2. My incredible dress sense. Why, oh why, do I have to be a fashion leader? Can I help it when I throw on red jeans and leopard skin boots with purple heels and a slouch hat that I look fabulous when everyone else would just look, well, mismatched? Can I help it that it immediately hits all the magazines and everyone rushes out? No, it is not my fault at all, I just have flair.
3. My above average intelligence. Do you have any idea what it is like not to be understood? To be seen as just another dumb bimbo when I’d really like to be discussing important topics like, the lack of pilates on Mars or if netronic war would end the universe.

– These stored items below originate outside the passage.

-- ==== Sys2Proof/Machine/Dispatch.lean ====
section
/-! DEFINITION. The dispatch: one arm per instruction, each one direct call of its meaning. -/

namespace Sys2Proof.Machine

def exec (i : Instr) (s : State) : Host.Outcome State Fault Refusal :=
  match i with
  | .nop => Sys2Proof.Machine.execNop s
  | .init key => Sys2Proof.Machine.execInit key s
  | .step => Sys2Proof.Machine.execStep s
  | .nibble => Sys2Proof.Machine.execNibble s
  | .mask => Sys2Proof.Machine.execMask s
  | .encn p => Sys2Proof.Machine.execEncn p s
  | .encb b => Sys2Proof.Machine.execEncb b s
  | .decb c => Sys2Proof.Machine.execDecb c s
  | .drst => Sys2Proof.Machine.execDrst s
  | .reserved9 => Sys2Proof.Machine.execReserved9 s
  | .reservedA => Sys2Proof.Machine.execReservedA s
  | .reservedB => Sys2Proof.Machine.execReservedB s
  | .reservedC => Sys2Proof.Machine.execReservedC s
  | .reservedD => Sys2Proof.Machine.execReservedD s
  | .reservedE => Sys2Proof.Machine.execReservedE s
  | .reservedF => Sys2Proof.Machine.execReservedF s
  | .cwEsc => Sys2Proof.Machine.execCwEsc s
  | .cwMatch0 f => Sys2Proof.Machine.execCwMatch0 f s
  | .cwMatch1 f => Sys2Proof.Machine.execCwMatch1 f s
  | .cwMatch2 f => Sys2Proof.Machine.execCwMatch2 f s
  | .cwMatch3 f => Sys2Proof.Machine.execCwMatch3 f s
  | .cwMatch4 f => Sys2Proof.Machine.execCwMatch4 f s
  | .cwBad5 f => Sys2Proof.Machine.execCwBad5 f s
  | .cwBad6 f => Sys2Proof.Machine.execCwBad6 f s
  | .cwBad7 f => Sys2Proof.Machine.execCwBad7 f s

end Sys2Proof.Machine
end

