/-- Settles O15: the registers are runs of steps, and the bits and halves stand as the draws put them together. -/
theorem nibbleAndMaskOrder : Obligations.NibbleAndMaskOrder := fun c r =>
  ⟨genNibble_fst_iterate c r, fun _ => genNibble_snd_getLsbD c r, genMask_fst_iterate c r, genMask_snd c r⟩

/-- Settles O16: the first five nibbles and the mask are the seed's bits, and feedback bits come after them. -/
theorem nibbleAndMaskClosedForms : Obligations.NibbleAndMaskClosedForms := fun c r =>
  ⟨genNibble_snd_eq_extractLsb' c r, genMask_snd_eq_extractLsb' c r,
    genNibble_snd_discardNibbles c r (n := 1) (by decide), genNibble_snd_discardNibbles c r (n := 2) (by decide),
    genNibble_snd_discardNibbles c r (n := 3) (by decide), genNibble_snd_discardNibbles c r (n := 4) (by decide),
    genNibble_snd_discardNibbles_five c r, genNibble_fst_eq_append c r⟩

/-! ### The commands -/

section Commands

variable {s : State}

/-- Past both gates a drawing command runs its body. -/
theorem onDraw_ready {op : OpCode} {body : State → Result} (hs : ReadyToDraw s) :
    onCommand (onSeeded op body) s = body s := by
  obtain ⟨⟨hp, hf⟩, hseed⟩ := hs
  rw [onCommand_ready hp hf, onSeeded_seeded hseed]

/-- Without a seed a drawing command is turned away at the second gate (60_exceptions.md R114). -/
theorem onDraw_unseeded {op : OpCode} {body : State → Result} (hs : Ready s) (hseed : s.seeded = false) :
    onCommand (onSeeded op body) s = .next (raiseFault (.notSeeded op) s) := by
  obtain ⟨hp, hf⟩ := hs
  rw [onCommand_ready hp hf, onSeeded_unseeded hseed]

/-- The result of a nibble has its high bits 0 (30_encoding.md R52). -/
theorem nibbleResult_eq_append (k : Nibble) : nibbleResult k = 0#4 ++ k :=
  BitVec.setWidth_eq_append (by decide)

theorem exec_nibble (hs : ReadyToDraw s) :
    exec .nibble s =
      .next (respond (nibbleResult (s.r.extractLsb' 1 4)) [] (setR ((genNext s.config)^[4] s.r) s)) := by
  rw [exec, execNibble, onDraw_ready hs, drawNibble_fst, drawNibble_snd, genNibble_fst_iterate,
    genNibble_snd_eq_extractLsb']

theorem exec_mask (hs : ReadyToDraw s) :
    exec .mask s =
      .next (respond (s.r.extractLsb' 1 4 ++ s.r.extractLsb' 5 4) [] (setR ((genNext s.config)^[8] s.r) s)) := by
  rw [exec, execMask, onDraw_ready hs, drawMask_fst, drawMask_snd, genMask_fst_iterate, genMask_snd_eq_extractLsb']

end Commands

/-- Settles O23: one case for each gate, and past both the nibble in its closed form. -/
theorem nibbleCommandResult : Obligations.NibbleCommandResult := by
  refine ⟨fun _ hop => decodeCommand_of_opField hop, fun s hp =>
    ⟨exec_command_faulted rfl hp, fun hf => onDraw_unseeded ⟨hp, hf⟩, fun hf hseed => ?_⟩⟩
  rw [exec_nibble ⟨⟨hp, hf⟩, hseed⟩, nibbleResult_eq_append]
  rfl

/-- Settles O24: one case for each gate, and past both the mask in its closed form. -/
theorem maskCommandResult : Obligations.MaskCommandResult :=
  ⟨fun _ hop => decodeCommand_of_opField hop, fun _ hp =>
    ⟨exec_command_faulted rfl hp, fun hf => onDraw_unseeded ⟨hp, hf⟩, fun hf hseed => exec_mask ⟨⟨hp, hf⟩, hseed⟩⟩⟩

end Sys2Proof.Machine
end

section
/-! The Match Tables (42_match_tables.md R80 to R83): their entries, the two inverse laws, and the plaintext nibble
that `INV` gives back. -/

namespace Sys2Proof.Machine

/-! ### The entries -/

/-- The matching patterns (42_match_tables.md R80). -/
theorem tabValid_iff_mem (h : Nibble) : tabValid h = true ↔ h ∈ [0x0#4, 0x1#4, 0x2#4, 0x4#4, 0x8#4] := by
  simp [tabValid, or_assoc]

/-- A pattern matches when at most one of its bits is set (42_match_tables.md R80). -/
theorem tabValid_iff_popcount_le_one (h : Nibble) :
    tabValid h = true ↔ ((List.range 4).filter fun i => h.getLsbD i).length ≤ 1 := by
  revert h; decide

/-- The pattern of bit `i` alone has the code `i + 1` (42_match_tables.md R81). -/
theorem tabDisc_one_shiftLeft {i : Nat} (hi : i < 4) : tabDisc (1#4 <<< i) = some (BitVec.ofNat 3 (i + 1)) := by
  revert i; decide

theorem tabDisc_eq_none {h : Nibble} (hv : tabValid h = false) : tabDisc h = none := by
  simpa [hv] using tabDisc_isSome h

/-- Settles O17: `DISC` is read entry by entry, and each entry of `INV` is the one of `DISC` turned round. -/
theorem matchTableContents : Obligations.MatchTableContents :=
  ⟨tabValid_iff_mem, tabValid_iff_popcount_le_one, rfl, fun _ => tabDisc_one_shiftLeft, fun _ => tabDisc_eq_none,
    tabInv_of_tabDisc _ _ rfl, fun _ hi => tabInv_of_tabDisc _ _ (tabDisc_one_shiftLeft hi),
    tabInv_eq_none (by decide), tabInv_eq_none (by decide), tabInv_eq_none (by decide)⟩

/-! ### The inverse laws -/

/-- `DISC` undoes `INV`. -/
theorem tabDisc_of_tabInv {d : DiscCode} {h : Nibble} (he : tabInv d = some h) : tabDisc h = some d := by
  revert d h; decide

/-- A pattern that has a code matches. -/
theorem tabValid_of_tabDisc {h : Nibble} {d : DiscCode} (hd : tabDisc h = some d) : tabValid h = true := by
  rw [← tabDisc_isSome, hd, Option.isSome_some]

theorem exists_tabDisc {h : Nibble} (hv : tabValid h = true) : ∃ d, tabDisc h = some d :=
  Option.isSome_iff_exists.mp ((tabDisc_isSome h).trans hv)

/-- Settles O18: `INV` and `DISC` undo each other where they have entries, so a matched difference comes back from its
code and the keystream nibble cancels it. -/
theorem matchTablesAreConsistent : Obligations.MatchTablesAreConsistent := by
  refine ⟨fun c hc => ?inverseThenCode, fun h hv => ?codeThenInverse, fun p k hv => ?reconstruction⟩
  case inverseThenCode =>
    obtain ⟨h, hh⟩ := exists_tabInv hc
    have hd : tabDisc h = some c := tabDisc_of_tabInv hh
    exact ⟨h, hh, hd, tabValid_of_tabDisc hd⟩
  case codeThenInverse =>
    obtain ⟨c, hc⟩ := exists_tabDisc hv
    exact ⟨c, hc, tabInv_of_tabDisc h c hc⟩
  case reconstruction =>
    obtain ⟨d, hd⟩ := exists_tabDisc hv
    have hcancel : k ^^^ (p ^^^ k) = p := by rw [BitVec.xor_comm, BitVec.xor_assoc, BitVec.xor_self, BitVec.xor_zero]
    exact ⟨d, p ^^^ k, hd, tabInv_of_tabDisc _ d hd, hcancel⟩

end Sys2Proof.Machine
end

section
/-! The machine's invariant, phase by phase. Over `PhaseInv` each move of the block is one lemma: a block past the gates
is seeded and without a fault (`Running`), which no phase but a malformed codeword changes, so that only what the phase
entered asks for is left to show. -/

namespace Sys2Proof.Machine

variable {s t : State}

/-! ### The invariant by phase -/

/-- No low nibble waits, and no byte has been pushed whose response is to come. -/
abbrev NothingPends (s : State) : Prop := s.lp = false ∧ s.rspOut = []

/-- What the invariant asks of the working registers in each phase (43_encode.md R99; 44_decode.md R105, R106). -/
def PhaseInv (s : State) : Prop :=
  match s.ph with
  | .idle | .dMask => NothingPends s
  | .eMask => True
  | .eSrch => s.fails.toNat ≤ 31
  | .eOvf => s.fails = 32#6
  | .dEsc => (1 ≤ s.fails.toNat ∧ s.fails.toNat ≤ 32) ∧ s.cw = escCodeword ∧ NothingPends s
  | .dSkip => (1 ≤ s.fails.toNat ∧ s.fails.toNat ≤ 31) ∧ (discrepancyField s.cw).toNat ≤ 4 ∧ NothingPends s
  | .dKeep => s.fails = 0#6 ∧ (discrepancyField s.cw).toNat ≤ 4 ∧ NothingPends s

theorem machineInv_iff_phaseInv :
    MachineInv s ↔ FaultRegistersAgree s ∧ UnseededIsIdle s ∧ PhaseInv s := by
  cases hp : s.ph <;> simp [MachineInv, FailsInRange, CodewordInClass, OnlyEncodePends, InEncode, PhaseInv, hp]

/-- Past the gates of a drawing command: seeded, and no fault taken (60_exceptions.md R112, R114). It speaks of four
registers only, so that it holds after whatever writes the others as it held before. -/
def Running (s : State) : Prop := s.seeded = true ∧ s.faulted = false ∧ s.cause = 0#2 ∧ s.finfo = 0x00#8

theorem Running.machineInv (h : Running s) (hphase : PhaseInv s) : MachineInv s := by
  obtain ⟨hseeded, hfaulted, hcause, hfinfo⟩ := h
  refine machineInv_iff_phaseInv.mpr ⟨⟨fun _ => ⟨hcause, hfinfo⟩, fun hf => ?_⟩, fun hs => ?_, hphase⟩
  · simp [hfaulted] at hf
  · simp [hseeded] at hs

/-- A command that draws is accepted by a running block. -/
theorem MachineInv.running_of_ready (h : MachineInv s) (hr : Ready s) (hs : s.seeded = true) : Running s := by
  obtain ⟨⟨hclear, -⟩, -⟩ := h
  exact ⟨hs, hr.2, hclear hr.2⟩

/-- A busy block is running. -/
theorem MachineInv.running_of_busy (h : MachineInv s) (hb : s.ph ≠ .idle) : Running s := by
  obtain ⟨⟨hclear, htaken⟩, hunseeded, -⟩ := h
  have hf : s.faulted = false := eq_false_of_ne_true fun hf => hb (htaken hf).2
  have hs : s.seeded = true := eq_true_of_ne_false fun hs => hb (hunseeded hs).1
  exact ⟨hs, hf, hclear hf⟩

theorem MachineInv.phaseInv (h : MachineInv s) : PhaseInv s := by
  obtain ⟨-, -, hphase⟩ := machineInv_iff_phaseInv.mp h
  exact hphase

theorem MachineInv.hl_of_unseeded (h : MachineInv s) (hs : s.seeded = false) : s.hl = false := by
  obtain ⟨-, hunseeded, -⟩ := h
  exact (hunseeded hs).2

theorem MachineInv.nothingPends (h : MachineInv s) (hp : ¬ InEncode s) : NothingPends s := by
  obtain ⟨-, -, -, -, hpends⟩ := h
  exact hpends hp

/-! ### The operations that end a command -/

theorem machineInv_resetInput : MachineInv (resetInput s) :=
  machineInv_iff_phaseInv.mpr ⟨⟨fun _ => ⟨rfl, rfl⟩, nofun⟩, fun _ => ⟨rfl, rfl⟩, rfl, rfl⟩

/-- Every fault has a cause (60_exceptions.md R112). -/
theorem causeCode_ne_zero (f : BlockFault) : causeCode f ≠ 0#2 := by
  cases f <;> simp [causeCode]

theorem machineInv_raiseFault {f : BlockFault} (hhl : s.seeded = false → s.hl = false) (hpends : NothingPends s) :
    MachineInv (raiseFault f s) :=
  machineInv_iff_phaseInv.mpr
    ⟨⟨nofun, fun _ => ⟨causeCode_ne_zero f, rfl⟩⟩, fun hs => ⟨rfl, hhl hs⟩, hpends⟩

theorem machineInv_finishCommand (h : Running s) (hlp : s.lp = false) : MachineInv (finishCommand s) :=
  Running.machineInv h ⟨hlp, rfl⟩

/-! ### The encode path -/

theorem machineInv_beginSearch (h : Running s) : MachineInv (beginSearch s) :=
  Running.machineInv h (Nat.zero_le 31)

theorem machineInv_afterMatch (h : Running s) : MachineInv (afterMatch s) := by
  cases hlp : s.lp with
  | true =>
    rw [afterMatch_of_lp hlp]
    exact Running.machineInv h trivial
  | false =>
    rw [afterMatch_of_not_lp hlp]
    exact machineInv_finishCommand h hlp

theorem afterReject_of_full (h : s.fails = 31#6) : afterReject s = { s with fails := maxFail, ph := .eOvf } := if_pos h

theorem afterReject_of_not_full (h : s.fails ≠ 31#6) : afterReject s = { s with fails := s.fails + 1#6 } := if_neg h

theorem machineInv_afterReject (h : Running s) (hp : s.ph = .eSrch) (hf : s.fails.toNat ≤ 31) :
    MachineInv (afterReject s) := by
  by_cases hfull : s.fails = 31#6
  · rw [afterReject_of_full hfull]
    exact Running.machineInv h rfl
  · rw [afterReject_of_not_full hfull]
    refine Running.machineInv h ?_
    simp only [PhaseInv, hp]
    bv_omega

/-! ### The decode path -/

/-- The 32 nibbles to discard after the sentinel. -/
theorem maxFail_inRange : 1 ≤ maxFail.toNat ∧ maxFail.toNat ≤ 32 := by decide

theorem machineInv_startMatch {f : BitVec 5} {d : DiscCode} (h : Running s) (hpends : NothingPends s)
    (hd : d.toNat ≤ 4) : MachineInv (startMatch f d s) := by
  have hclass : (discrepancyField (f ++ d)).toNat ≤ 4 := by rwa [discrepancyField_append]
  unfold startMatch
  split
  · exact Running.machineInv h ⟨rfl, hclass, hpends⟩
  · rename_i hf
    have hrange : 1 ≤ (f.setWidth 6).toNat ∧ (f.setWidth 6).toNat ≤ 31 := by bv_omega
    exact Running.machineInv h ⟨hrange, hclass, hpends⟩

@[simp] theorem frameNibble_lp (p : Nibble) : (frameNibble p s).lp = s.lp := by
  unfold frameNibble; split <;> rfl

theorem running_frameNibble {p : Nibble} (h : Running s) : Running (frameNibble p s) := by
  unfold frameNibble
  split <;> exact h

/-- A visit of `D_ESC`, the last one ending the command (44_decode.md R106). -/
theorem machineInv_discardsEscaped (h : MachineInv s) (hp : s.ph = .dEsc) :
    MachineInv (if s.fails = 1#6 then finishCommand (discardOne s) else discardOne s) := by
  have hrun := h.running_of_busy (by simp [hp])
  have hphase := h.phaseInv
  simp only [PhaseInv, hp] at hphase
  obtain ⟨hrange, hcw, hpends⟩ := hphase
  split
  · exact machineInv_finishCommand hrun hpends.1
  · refine Running.machineInv hrun ?_
    simp only [PhaseInv, discardOne_ph, hp]
    exact ⟨by simp only [discardOne_fails]; bv_omega, hcw, hpends⟩

/-- A visit of `D_SKIP`, the last one leading to `D_KEEP` (44_decode.md R106). -/
theorem machineInv_discardsRejected (h : MachineInv s) (hp : s.ph = .dSkip) :
    MachineInv (if s.fails = 1#6 then { discardOne s with ph := .dKeep } else discardOne s) := by
  have hrun := h.running_of_busy (by simp [hp])
  have hphase := h.phaseInv
  simp only [PhaseInv, hp] at hphase
  obtain ⟨hrange, hclass, hpends⟩ := hphase
  split
  · rename_i hlast
    have hzero : s.fails - 1#6 = 0#6 := by rw [hlast]; rfl
    exact Running.machineInv hrun ⟨hzero, hclass, hpends⟩
  · refine Running.machineInv hrun ?_
    simp only [PhaseInv, discardOne_ph, hp]
    exact ⟨by simp only [discardOne_fails]; bv_omega, hclass, hpends⟩

/-! ### Every move -/

/-- The invariant says nothing of `R`, `MASK`, `OUT`, the port and the host's record, so a move that writes only these
keeps it as it stands. -/
theorem Move.keepsInv (hm : Move s t) (h : MachineInv s) : MachineInv t := by
  have hrun (hb : s.ph ≠ .idle) : Running s := h.running_of_busy hb
  cases hm with
  | stays | shows | answers | drawsBit | drawsNibble | drawsMask => exact h
  | resets => exact machineInv_resetInput
  | inits =>
    obtain ⟨hfault, -, hfails, hcw, hpends⟩ := h
    exact ⟨hfault, nofun, hfails, hcw, hpends⟩
  | clearsFraming =>
    obtain ⟨hfault, hunseeded, hfails, hcw, hpends⟩ := h
    exact ⟨hfault, fun hs => ⟨(hunseeded hs).1, rfl⟩, hfails, hcw, hpends⟩
  | startsEncode p l b hr hs => exact Running.machineInv (h.running_of_ready hr hs) trivial
  | startsDecode c hr hs =>
    have ⟨hlp, _⟩ := h.nothingPends (by simp [hr.1])
    exact Running.machineInv (h.running_of_ready hr hs) ⟨hlp, rfl⟩
  | lacksSeed op hr hs => exact machineInv_raiseFault h.hl_of_unseeded (h.nothingPends (by simp [hr.1]))
  | isIllegal op hr => exact machineInv_raiseFault h.hl_of_unseeded (h.nothingPends (by simp [hr.1]))
  | drawsFirstMask hp => exact machineInv_beginSearch (hrun (by simp [hp]))
  | matchesNibble d hp hd => exact machineInv_afterMatch (hrun (by simp [hp]))
  | rejectsNibble hp hv =>
    have hfails : s.fails.toNat ≤ 31 := by simpa only [PhaseInv, hp] using h.phaseInv
    exact machineInv_afterReject (hrun (by simp [hp])) hp hfails
  | escapes hp => exact machineInv_beginSearch (hrun (by simp [hp]))
  | findsEscape hp =>
    exact Running.machineInv (hrun (by simp [hp])) ⟨maxFail_inRange, rfl, h.nothingPends (by simp [hp])⟩
  | findsMatch f d hd hp =>
    exact machineInv_startMatch (hrun (by simp [hp])) (h.nothingPends (by simp [hp])) hd
  | findsMalformed f d hd hp => exact machineInv_raiseFault h.hl_of_unseeded (h.nothingPends (by simp [hp]))
  | discardsEscaped hp => exact machineInv_discardsEscaped h hp
  | discardsRejected hp => exact machineInv_discardsRejected h hp
  | keepsNibble e hp he =>
    have ⟨hlp, _⟩ := h.nothingPends (by simp [hp])
    exact machineInv_finishCommand (running_frameNibble (hrun (by simp [hp]))) ((frameNibble_lp _).trans hlp)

4. Also, being so rich is a big problem. Coupled with my looks and dress sense and intelligence, I am just so envied. People only want to be around me because they want me to pay or because they hope being seen with me will make them seem as glamorous as me. It’s very annoying and so petty. I suppose I could give my money away but then another person would have the same problem, so that won’t work.
5. Oh yes, my incredible wit. That is such a problem. I laugh at funny things people say and they don’t even realise it’s funny. Or I tell a joke and no one laughs because it is so over their head, they just don’t get it. I will give you an example, how is a cat like the moon? They are both out at night… isn’t that soooooo funny? But no one laughs… sigh, they just don’t get it.
6. My ability to drive while multi tasking. I ask you, why can’t men drink their coffee, put on their mascara and talk on the phone while driving a car? And why are they so jealous that we can? I am perfectly in control of the car, but people seem so jealous of it. I see them look to the heavens in praise of my driving ability. It’s so sad to be the object of so many people’s envy, it makes me really sad they can’t do the same.
7. My ability to do math. I know that could have come under intelligence but I think it needs to be listed separately. I just so understand how my bank account works, why doesn’t the bank? It would just save so much stress if I was dumb enough to fall for their arguments. It doesn’t matter which account I have money in, or even which bank. I have money, that’s what counts.
8. One thing that is really sad and would really love to change about me. My ability to read people’s minds, especially at parties. I hear them thinking about the other people there, thinking how sad or strange some of the women are, how they have no clue about how other people see them. It is such a burden to hear these thoughts about others.
9. My ability to articulate so well. I can talk at lengths about any subject with great knowledge. It leaves other people speechless and with nothing to say.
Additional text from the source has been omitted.